Correct specification of fiscal rules in a non-stationary environment

Hi, I was wondering how to correctly specify fiscal rules in a non-stationary environment with TFP trend, when using Dynare’s deflating capabilities?

Usually, fiscal rules are specified to be activated if there are some deviation from the steady-state:

T_t =\rho T_{t-1} + (1-\rho) \bar{T} + \phi_b \left(\frac{B_{t-1}}{Y_{t-1}} - \bar{\frac{B}{Y}} \right) +\phi_g(g_t -\bar{g})+e_t

But to my understanding, if I am using deflator of Dynare, s.t. var(deflator=z) Tt gt Bt; Dynare will assume the rule of this form
\frac{T_t}{z_t} =\rho \frac{T_{t-1}}{z_{t-1}}\frac{z_{t-1}}{z_t} + (1-\rho) \bar{T} \frac{1}{z_t} + \phi_b \frac{1}{z_t}\left(\frac{B_{t-1}}{Y_{t-1}} - \bar{\frac{B}{Y}} \right) +\phi_g(\frac{g_t}{z_t} -\frac{\bar{g}}{z_t})+e_t

which seems rather unusual rule. Please correct me if I am wrong, but to recover the “conventional” rule, does one should already detrend the rule even though command var(deflator=z) Tt gt Bt; is used?

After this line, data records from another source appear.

-- ==== Sys2Proof/Machine/Mirror.lean ====
section
/-! DEFINITION. Mirroring (R384 to R389), dry-down and hand-off (R390 to R393), and return (R394). -/

namespace Sys2Proof.Machine

def mirOff : Nat := 0
def mirPairing : Nat := 1
def mirSyncing : Nat := 2
def mirPaired : Nat := 3
def mirUnpaired : Nat := 4
def mirHandedOff : Nat := 5

def Panel.mirSt (p : Panel) : Nat := p.fget F.MIR_STATUS_state

def Panel.setMirSt (p : Panel) (n : Nat) : Panel :=
  if p.mirSt = n then p else (p.fput F.MIR_STATUS_state n).platformEvent 0x103 n

/-- Hub of the mirror engine that acts: the active engine's, else the primary PMC's (R385). -/
def Panel.mirHub (p : Panel) : Nat := p.activeHub.getD p.primaryHub

def Panel.partner (p : Panel) : BitVec 12 := BitVec.ofNat 12 (p.fget F.MIR_CONFIG_partner_coord)

/-- Requests imported from the partner are held (R402). -/
def Panel.hosting (p : Panel) : Bool :=
  p.mir.imports.any (fun x => x.origin != p.coord) ||
    [0, 3].any fun h => p.role h == roleActive && (p.eng h).ctxs.any fun x => x.2.imported

/-- MIR_STATUS as it reads. -/
def Panel.mirStatusRead (p : Panel) : W64 := F.MIR_STATUS_hosting.write (p.get .MIR_STATUS) (b2n p.hosting)

/-! ### Pairing (R384) -/

/-- Size of region or window n in MiB; none where it is not enabled. -/
def mibOf (en size : RField) (w : W64) : Nat := if en.read w = 1 then size.read w else 0

/-- Why pairing with a partner is refused, 0 where it is not (R384, R402); the first of R384's conditions that fails. Without a
coordinate no port is up (R407). -/
def Panel.pairError (p : Panel) (x : PeerInfo) : Nat :=
  let own := p.fget F.RQE_KV_CONFIG_pages - p.fget F.MIR_GUEST_PAGES_count
  let other := F.RQE_KV_CONFIG_pages.read x.kvConfig - F.MIR_GUEST_PAGES_count.read x.guestPages
  let region (w : W64) : Nat := mibOf F.MIR_REGION_enable F.MIR_REGION_size_mib w
  let window (w : W64) : Nat := mibOf F.MIR_GUEST_WIN_enable F.MIR_GUEST_WIN_size_mib w
  if !x.reachable || !p.flag F.HJF_COORD_valid then 6
  else if x.level.toNat ≠ p.fget F.PMC_FLACON_STATUS_behaviour_level then 1
  else if x.planDigest ≠ p.planDigest then 2
  else if x.failureDomain.toNat = p.fget F.MIR_CONFIG_failure_domain then 3
  else if x.coord ≠ p.partner ∨ x.partnerCoord ≠ p.coord then 5
  else if p.fget F.MIR_GUEST_PAGES_count < other ∨ F.MIR_GUEST_PAGES_count.read x.guestPages < own then 4
  else if [1, 2, 3].any fun n =>
      decide (window (p.get .MIR_GUEST_WIN 0 n) < region (x.regions.getD (n - 1) 0)) ||
        decide (window (x.windows.getD (n - 1) 0) < region (p.get .MIR_REGION 0 n)) then 4
  else 0

/-- What this panel says of itself at an attempt to pair (R384). -/
def Panel.ownInfo (p : Panel) : PeerInfo :=
  ⟨true, p.coord, BitVec.ofNat 8 (p.fget F.PMC_FLACON_STATUS_behaviour_level), p.planDigest,
    BitVec.ofNat 8 (p.fget F.MIR_CONFIG_failure_domain), p.get .RQE_KV_CONFIG, p.get .RQE_STATE_CONFIG, p.get .MIR_GUEST_PAGES,
    p.partner, [1, 2, 3].map fun n => p.get .MIR_REGION 0 n, [1, 2, 3].map fun n => p.get .MIR_GUEST_WIN 0 n⟩

/-- Copy parts of a region of 4 KiB each, by number; a part whose home answers with an error is not sent (R34). -/
def Panel.sendRegion (p : Panel) (r : Nat) (parts : List Nat) : Panel :=
  parts.foldl (fun p k =>
    let a := p.regionBase r + k * 4096
    if p.accessStatus a 4096 = 0 then
      let (d, p) := p.readTagged a 4096
      p.mirCopy r (k * 4096) d
    else p) p

/-- The snapshot of R389: the serving state, and every allocated page of the mirrored regions; with a step whose results are accepted,
its deltas follow. -/
def Panel.sendSnapshot (p : Panel) : Panel :=
  let h := p.mirHub
  let p := p.mirPush (.msg (.snapshot (p.mirrorState h)))
  let p := p.sendRegion 0 ((p.eng h).used.flatMap fun g => (List.range 64).map (g * 64 + ·))
  let p := [1, 2, 3].foldl (fun p n =>
    p.sendRegion n (List.range (mibOf F.MIR_REGION_enable F.MIR_REGION_size_mib (p.get .MIR_REGION 0 n) * 256))) p
  match (p.eng h).step with
  | some s => if s.phase = .accepted then p.deltasDue h s.n s.results else p
  | none => p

\frac{T_t}{z_t} =\rho \frac{T_{t-1}}{z_{t-1}} + (1-\rho) \bar{T} + \phi_b \left(\frac{B_{t-1}}{Y_{t-1}} - \bar{\frac{B}{Y}} \right) +\phi_g(\frac{g_t}{z_t} -\bar{g})+e_t

Note that for \bar{T}, I am using steady_state(T), that comes from the steady-state file (already detrended).

Also, could you happen to know some papers that specify fiscal rules in a non-stationary environment?

Thanks a lot!

I would need to check what happens in this case. Can you provide me with the file? I guess that T(-1) would be detrended by z(-1), so that would not be an issue. But I would like to check what happens with the steady state operator.

I’ve send you via private message. Thanks